On April 25, 2016, Judge Glenn of the Bankruptcy Court for the Southern District of New York issued a memorandum in an adversary proceeding in which neither of the two non-debtor parties apparently wanted to be in the Southern District of New York. Without addressing the merits of the underlying case, Judge Glenn ruled on the plaintiff’s motion to remand the proceeding to state court on the basis of lack of subject matter jurisdiction and the defendant’s competing motion to transfer venue to the Eastern District of Virginia. In his decision, Judge Glenn emphasizes the breadth of bankruptcy court subject matter jurisdiction, to the point that the bankruptcy court can retain jurisdiction in certain cases to hear exclusively state law disputes between non-debtor parties even after confirmation of the related chapter 11 plan.

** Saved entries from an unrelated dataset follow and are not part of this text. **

-- ==== Sys2Proof/Laws/Ports.lean ====
section
/-!
SUPPORT. A command's effect on the TES does not depend on the model's own fields (the chosen steps and the
response port): 10_state.md R16, 60_exceptions.md R101.
-/
namespace Sys2Proof.Machine

/-- The same TES with other chosen steps and another response port. -/
def State.withPorts (s : State) (ins : List Input) (who : Option Issuer) (last : Option Response) :
    State :=
  { s with inputs := ins, serving := who, response := last }

section Ports
variable (s : State) (ins : List Input) (who : Option Issuer) (last : Option Response)

@[simp] theorem withPorts_timeWidth : (s.withPorts ins who last).timeWidth = s.timeWidth := rfl
@[simp] theorem withPorts_slots : (s.withPorts ins who last).slots = s.slots := rfl
@[simp] theorem withPorts_nslot : (s.withPorts ins who last).nslot = s.nslot := rfl

theorem arm_withPorts : (s.withPorts ins who last).arm = s.arm.withPorts ins who last := by
  have h1 : (s.withPorts ins who last).select = s.select := select_congr rfl rfl
  have h2 : (s.withPorts ins who last).pend = s.pend := pend_of_slots rfl
  have hsel : (s.withPorts ins who last).select (s.withPorts ins who last).pend = s.select s.pend := by
    rw [h1, h2]
  simp only [State.arm, hsel]
  cases s.select s.pend with
  | none => rfl
  | some b =>
    have hd : (s.withPorts ins who last).isDue ((s.withPorts ins who last).slot b).deadline =
        s.isDue (s.slot b).deadline := rfl
    dsimp only
    rw [hd]
    split <;> rfl

end Ports

/-- A command that ends with ARM, from the same TES with other ports. -/
theorem respond_arm_withPorts (s : State) (ins : List Input) (who : Option Issuer)
    (last : Option Response) (r0 r1 r2 r3 r4 : Word) :
    respond r0 r1 r2 r3 r4 (s.withPorts ins who last).arm =
      .next ((s.arm.answered r0 r1 r2 r3 r4).withPorts ins who (some ⟨.ok, r0, r1, r2, r3, r4⟩)) := by
  rw [arm_withPorts]
  rfl

/-- A command from the same TES with other ports does the same and answers the same. -/
theorem exec_withPorts {i : Instr} {s t : State} (ins : List Input) (who : Option Issuer)
    (last : Option Response) (h : exec i s = .next t) :
    exec i (s.withPorts ins who last) = .next (t.withPorts ins who t.response) := by
  have hready : (s.withPorts ins who last).select (s.withPorts ins who last).ready =
      s.select s.ready := by
    have h1 : (s.withPorts ins who last).select = s.select := select_congr rfl rfl
    have h2 : (s.withPorts ins who last).ready = s.ready := ready_of_slots rfl
    rw [h1, h2]
  have hfree : (s.withPorts ins who last).freeSlots = s.freeSlots := rfl
  have hhold : ∀ k, holder (s.withPorts ins who last) k = holder s k := fun _ => rfl
  cases exec_inv h with
  | capacityExceeded d cb p hf => simp only [exec, execSchedule, hfree, hf, List.head?_nil]; rfl
  | scheduled d cb p f hf =>
    simp only [exec, execSchedule, hfree, hf]
    exact respond_arm_withPorts (addEvent s f d cb p) ins who last _ _ _ _ _
  | notFound k hk => simp only [exec, execCancel, hhold, hk]; rfl
  | cancelled k j hk =>
    simp only [exec, execCancel, hhold, hk]
    exact respond_arm_withPorts (s.freeSlot j) ins who last _ _ _ _ _
  | cancelledAll p => exact respond_arm_withPorts (freeTagged s p) ins who last _ _ _ _ _
  | maintained => exact respond_arm_withPorts s ins who last _ _ _ _ _
  | serviced => exact respond_arm_withPorts (latchDue s) ins who last _ _ _ _ _
  | noneDue hr =>
    simp only [exec, execRunNext, hready, select_eq_none.2 hr]
    rfl
  | popped b hb =>
    simp only [exec, execRunNext, hready, hb]
    exact respond_arm_withPorts (s.freeSlot b) ins who last _ _ _ _ _
  | time => rfl
  | status => rfl
  | badSlot k hk => simp only [exec, execReadSlot, withPorts_nslot, Nat.not_lt.2 hk]; rfl
  | slot k hk => simp only [exec, execReadSlot, withPorts_nslot, hk]; rfl
  | counted p => rfl
  | controlled c => rfl

end Sys2Proof.Machine
end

The dispute centered around the financing and acquisition of assets in Patriot Coal’s bankruptcy cases. Each side – Black Diamond Commercial Finance as the proposed lender and the Virginia Conservation Legacy Fund as the proposed borrower – alleged that the other breached a commitment letter for Black Diamond to provide $25 million in financing for the Virginia Conservation Legacy Fund’s acquisition of certain Patriot Coal assets as part of Patriot Coal’s then proposed chapter 11 liquidation plan. The Plan was confirmed by the Virginia Bankruptcy Court, with the confirmation order explicitly incorporating reference to the Commitment Letter. Though the Virginia Conservation Legacy Fund did complete its purchase of the Patriot Coal assets, it did so with financing provided by another lender.
Black Diamond brought suit against the Virginia Conservation Legacy Fund in New York state court, which the Fund then removed to the Southern District of New York. The lawsuit ended up in the SDNY Bankruptcy Court because the suit ostensibly was related to a bankruptcy case (albeit one that had occurred in Virginia). Black Diamond filed a motion to remand the case back to New York state court, arguing that the bankruptcy court lacked subject matter jurisdiction to hear the non-debtor dispute. The Fund filed a competing motion to transfer the case to the Eastern District of Virginia, the court in which Patriot Coal’s chapter 11 case was pending.
Subject Matter Jurisdiction
Under Section 1334(b), bankruptcy courts have subject matter jurisdiction over proceedings arising under title 11, proceedings arising in a case under title 11, and proceedings related to a case under title 11. Judge Glenn analyzed the state claims at issue and concluded that the adversary proceeding “arises in” Patriot Coal’s bankruptcy case. The court noted that the Fund’s asset acquisition from Patriot Coal was an integral part of the Plan, and that a successful prosecution of the Fund’s claims against Black Diamond somehow could result in additional distributions to Patriot Coal’s creditors. The court clarified that it did not matter that the non-debtor dispute involved exclusively state law claims, stating that the claims at issue were “an extension of the proceedings already before the bankruptcy court.”
The court additionally found the lawsuit “relates to” Patriot Coal’s bankruptcy cases. The court acknowledged a split in case law regarding the proper test to apply to determine whether a matter “relates to” a bankruptcy case when the matter arises after the confirmation of a chapter 11 plan. Courts generally have “related to” jurisdiction when the outcome of the proceeding “might have any ‘conceivable effect’ on [a bankruptcy] estate.” However, some courts require a “close nexus” between a post-confirmation matter and a closed bankruptcy proceeding because the reorganized debtor requires less protection under the jurisdiction of the bankruptcy court than a debtor pre-confirmation.
Here, Judge Glenn found First Circuit precedent persuasive and applied the “conceivable effect” test, noting that though the matter was post-confirmation, the Plan was a liquidation, and any recoveries on the claims or counterclaims could affect the recoveries of creditors. Thus, broader bankruptcy court jurisdiction was still appropriate. The court noted however that jurisdiction could still be found under the more stringent “close nexus” test because the outcome of the proceeding could affect “the interpretation, implementation, consummation, or administration of the confirmed Plan.” Having concluded that the state law claims “arise in” and “relate to” Patriot Coal’s bankruptcy cases, the court found it had subject matter jurisdiction to hear the claims.
Transfer to the Virginia Bankruptcy Court
Judge Glenn then considered whether transferring the adversary proceeding to the Eastern District of Virginia would serve the interests of justice or the convenience of the parties. The court found the proceeding satisfied both standards, noting that the Virginia Bankruptcy Court was familiar with the facts and circumstances giving rise to the claims in the case and was best situated to efficiently resolve the litigation. The court noted that transfer was also appropriate where the court is faced with competing motions to transfer and to remand – in that case, the “home” bankruptcy court should consider the remand motion after the motion to transfer has been granted.